SOURCE DATA Start Marker

-- ==== Sys2Proof/Machine/Issue.lean ====
section
/-! DEFINITION. Issue (R63-R65, R230, R363-R365, R377): which wave of a core's active scheduling set issues in a core
cycle, and the counts that follow; the waves that leave the set and those that enter it. -/

namespace Sys2Proof.Machine

/-! ## Readiness (R364, R365) -/

/-- Whether a register waits for a result: of an operation, or of an instruction that has issued (R65). -/
def Wave.awaited (w : Wave) (r : SbReg) : Bool := w.sb.any (fun e => e.1 == r) || w.pend.any (fun p => p.regs.contains r)

/-- Why the wave in hand is not ready now: the first stall code of R365 that holds, or none where it is ready;
`awake` leaves the drowsy wake out of the question (R363). -/
def State.stallNow (s : State) (awake : Bool) : Option Nat :=
  let w := s.wv
  if w.waits.ending || w.halt.isSome then some 5
  else if s.engine.contains s.cur then some 6
  else if s.now < w.sched.notBefore then some 0
  else if w.impKey.isSome || w.impMixed.isSome then none
  else if w.waits.polls ≠ 0 then some 6
  else
    match s.fetchDecode with
    | (_, none) => s.heldBy
    | (_, some i) =>
      let rs := viewRegs w.win i.view
      let full := match viewClass i.view with
        | some k => decide (63 ≤ w.cnt.of k)
        | none => false
      if w.sched.drowsy && !awake && touchesVector rs then some 1
      else if rs.any w.awaited then some 2
      else
        match s.heldBy with
        | some 2 => some 2
        | some 3 => some 3
        | h =>
          if s.myCore.rejected s.cur.slot then some 3
          else if s.now < s.myCore.pipes.getD (viewPipe i.view) 0 || full then some 4
          else h

/-- The stall of a wave slot. -/
def State.stallOf (s : State) (id : WaveId) (awake : Bool) : Option Nat := (s.focus id).stallNow awake

/-- A wave's scheduling state changed. -/
def Wave.mapSched (w : Wave) (f : Sched → Sched) : Wave := { w with sched := f w.sched }

/-- A wave slot's scheduling state changed. -/
def State.mapSched (s : State) (id : WaveId) (f : Sched → Sched) : State := s.setWave id ((s.wave id).mapSched f)

/-- The waves on a core. -/
def State.wavesOn (s : State) (core : Nat) : List WaveId :=
  ((List.range 8).map (fun i => (⟨core, i⟩ : WaveId))).filter (fun id => (s.wave id).sched.live)

/-- The waves of a core's active scheduling set. -/
def State.setOn (s : State) (core : Nat) : List WaveId := (s.wavesOn core).filter (fun id => (s.wave id).sched.inSet)

/-- The oldest of some waves: the one placed first, the lower slot among equals (R363). -/
def State.oldest (s : State) : List WaveId → Option WaveId
  | [] => none
  | id :: ids =>
    match State.oldest s ids with
    | none => some id
    | some x => if (s.wave x).sched.age < (s.wave id).sched.age then some x else some id

/-- The youngest of some waves. -/
def State.youngest (s : State) : List WaveId → Option WaveId
  | [] => none
  | id :: ids =>
    match State.youngest s ids with
    | none => some id
    | some x => if (s.wave id).sched.age ≤ (s.wave x).sched.age then some x else some id

/-- Whether a wave outside the set is ready (R363): awake and with nothing to wait for but the drowsy wake. -/
def State.readyOutside (s : State) (id : WaveId) : Bool :=
  let w := s.wave id
  !w.sched.inSet && decide (w.sched.sleepUntil ≤ s.now) && (s.stallOf id true).isNone

/-- A wave entering the set. -/
def Sched.enter (x : Sched) : Sched := { x with inSet := true, idle := 0, readyOut := 0, sleepUntil := 0 }

/-- A wave leaving the set; its frames are drowsy from then on (R230). -/
def Sched.exit (x : Sched) : Sched := { x with inSet := false, idle := 0, readyOut := 0, drowsy := true }

/-- The free places of a core's set given to the oldest ready waves outside; a wave that has just left by YIELD or woken
comes after the others (R363, R377). -/
def State.refill (core : Nat) : Nat → State → State
  | 0, s => s
  | n + 1, s =>
    if 4 ≤ (s.setOn core).length then s
    else
      let out := (s.wavesOn core).filter (fun id => s.readyOutside id)
      let first := out.filter (fun id => (s.wave id).sched.sleepUntil == 0)
      match s.oldest (if first.isEmpty then out else first) with
      | none => s
      | some id => State.refill core n (s.mapSched id Sched.enter)

/-! ## One core cycle (R364, R365) -/

/-- The wave of a core that issues: the oldest of those passed over 32 times, else the oldest ready wave. -/
def State.chosen (s : State) (ready : List WaveId) : Option WaveId :=
  let late := ready.filter (fun id => decide (32 ≤ (s.wave id).sched.passed))
  s.oldest (if late.isEmpty then ready else late)

/-- A stall counter raised. -/
def Sched.count (x : Sched) (code : Nat) : Sched := { x with stalls := modAt (· + 1) x.stalls code }

/-- A wave's counts after a cycle in which `stall` is its stall, `won` tells whether it issued and `other` whether another wave
did. -/
def Sched.tick (x : Sched) (stall : Option Nat) (won other readyOut : Bool) : Sched :=
  if !x.inSet then { (x.count 10) with readyOut := if readyOut then x.readyOut + 1 else 0 }
  else
    match stall with
    | some k => { (x.count k) with idle := x.idle + 1, drowsy := x.drowsy && k != 1 }
    | none =>
      if won then { x with passed := 0, idle := 0 }
      else if other then { (x.count 9) with passed := x.passed + 1, idle := 0 }
      else { x with idle := 0 }

/-- The events that a wave's counts make due (R363, R377). -/
def dueEvents (id : WaveId) (x : Sched) (now : Nat) : List Instr :=
  (if x.inSet && x.idle == 64 then [Instr.activeSetIdleExit id] else []) ++
    (if !x.inSet && x.readyOut == 256 then [Instr.activeSetLongWait id] else []) ++
    (if !x.inSet && x.sleepUntil != 0 && decide (x.sleepUntil ≤ now) then [Instr.sleepExpiry id] else [])

/-- Whether an instruction of the wave in hand acts: its guard holds, or that of an active thread; VBALLOT writes its
destination without one (R255). -/
def Wave.acts (w : Wave) (v : View) : Bool :=
  if viewLane v then w.activeMask (viewGuard v) != 0 || v.op == some (.a .vballot) else w.guardUni (viewGuard v)

/-- The registers that an instruction writes as it issues, in the state that finds it (R65): none where its guard stops it,
where it waits or traps, or where its result comes later. -/
def State.resultRegs (s : State) (i : Instr) : List SbReg :=
  if viewLate i.view || !s.wv.acts i.view then []
  else
    match attempt i s with
    | .next t => if t.wv.waits.handler || t.wv.waits.stall.isSome || t.wv.halt.isSome then [] else viewDests s.wv.win i.view
    | _ => []

/-- Whether an imprecise trap of a wave is pending (R404). -/
def Wave.imprecise (w : Wave) : Bool := w.impKey.isSome || w.impMixed.isSome

/-- An instruction picked to issue: its pipe is held from this cycle on (R63), and the registers that it writes are scoreboarded
until the result is there, a number of core cycles that no rule gives (R65). A wave that takes an imprecise trap instead
issues no instruction and holds no pipe (R404). -/
def State.pickFor (s : State) (id : WaveId) : State :=
  let r := (s.focus id).fetchDecode
  match if (s.wave id).imprecise then none else r.2 with
  | none => s
  | some i =>
    let c := s.core id.core
    let s1 := s.setCore id.core { c with pipes := c.pipes.set (viewPipe i.view) (s.now + i.view.hold) }
    match r.1.resultRegs i with
    | [] => s1
    | regs =>
      let w := s1.wave id
      (s1.setWave id { w with pend := w.pend ++ [⟨s.now + 1 + Config.choice s.draws, regs, viewMayFlag i.view⟩] }).drawn

/-- The wave with the results that have come by a core cycle: their registers clear (R65). -/
def Wave.expire (w : Wave) (now : Nat) : Wave := { w with pend := w.pend.filter (fun p => decide (now < p.ends)) }

/-- The results that have come on a core. -/
def State.expire (s : State) (core : Nat) : State :=
  (s.wavesOn core).foldl (fun t id => if (t.wave id).pend.isEmpty then t else t.setWave id ((t.wave id).expire s.now)) s

/-- One core in one cycle: the results that have come, refused requests tried again (R172), the set filled, one wave picked,
of those whose context Mantis does not stop (R420), and the counts of every wave. -/
def State.cycleCore (s : State) (core : Nat) : State :=
  let s0 := State.refill core 4 ((s.expire core).retry core)
  let ws := s0.wavesOn core
  let stalls := ws.map (fun id => (id, s0.stallOf id false))
  let ready := (stalls.filter (fun e => (s0.wave e.1).sched.inSet && e.2.isNone && !s0.stopped (s0.wave e.1))).map (fun e => e.1)
  let pick := s0.chosen ready
  let s1 := stalls.foldl (fun t e =>
    t.mapSched e.1 (fun x => x.tick e.2 (some e.1 == pick) pick.isSome (s0.readyOutside e.1))) s0
  let due := ws.flatMap (fun id => dueEvents id (s1.wave id).sched s1.now)
  let s2 := { s1 with agenda := s1.agenda ++ due }
  match pick with
  | none => s2
  | some id => { (s2.pickFor id) with issuing := s2.issuing ++ [id] }

/-- A wave put into a list that ascends by core and slot. -/
def placeWave (id : WaveId) : List WaveId → List WaveId
  | [] => [id]
  | x :: xs => if 8 * id.core + id.slot ≤ 8 * x.core + x.slot then id :: x :: xs else x :: placeWave id xs

/-- The operations that have gone to the synchronisation engines (R330): those of a network cycle's first core cycle are kept
for its second, where all that the network cycle brought take effect in ascending order of core and slot (assumption 108). -/
def State.engineOrder (s : State) : State :=
  if s.now % 2 = 0 then
    let ops := s.issuing.filter (fun id => match (s.focus id).fetchDecode.2 with
      | some i => viewEngine i.view
      | none => false)
    { s with issuing := s.issuing.filter (fun id => !ops.contains id), engine := s.engine ++ ops }
  else { s with issuing := s.engine.foldr placeWave s.issuing, engine := [] }

/-- ISSUE_CYCLE: the next core cycle, in which each core picks one ready wave (R364). -/
def execIssueCycle (s : State) : Out :=
  let t := s.cores.foldl (fun t c => t.cycleCore c.1) { s with now := s.now + 1 }
  .next t.engineOrder

/-- ACTIVE_SET_IDLE_EXIT: a wave without an issuable instruction for 64 core cycles leaves the set, and the oldest ready
wave outside takes its place (R363). -/
def execActiveSetIdleExit (id : WaveId) (s : State) : Out :=
  let x := (s.wave id).sched
  .next (if x.live && x.inSet && decide (64 ≤ x.idle) then State.refill id.core 1 (s.mapSched id Sched.exit) else s)

/-- ACTIVE_SET_LONG_WAIT: a wave that has been ready outside for 256 core cycles replaces the youngest of the set
(R363). -/
def execActiveSetLongWait (id : WaveId) (s : State) : Out :=
  let x := (s.wave id).sched
  .next (if x.live && !x.inSet && decide (256 ≤ x.readyOut) then
      match s.youngest (s.setOn id.core) with
      | some y => (s.mapSched y Sched.exit).mapSched id Sched.enter
      | none => s.mapSched id Sched.enter
    else s)

/-- SLEEP_EXPIRY: a sleeping wave whose count has run out is ready again, and takes a free place (R377). -/
def execSleepExpiry (id : WaveId) (s : State) : Out :=
  let x := (s.wave id).sched
  .next (if x.live && !x.inSet && x.sleepUntil != 0 && decide (x.sleepUntil ≤ s.now) then
      State.refill id.core 4 (s.mapSched id (fun x => { x with sleepUntil := 0 }))
    else s)

end Sys2Proof.Machine
end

SOURCE DATA End Marker

PROBLEM TO WORK ON: State how many lines in the entries hold "youngest", please, with no other words.

EXPECTED ANSWER: 5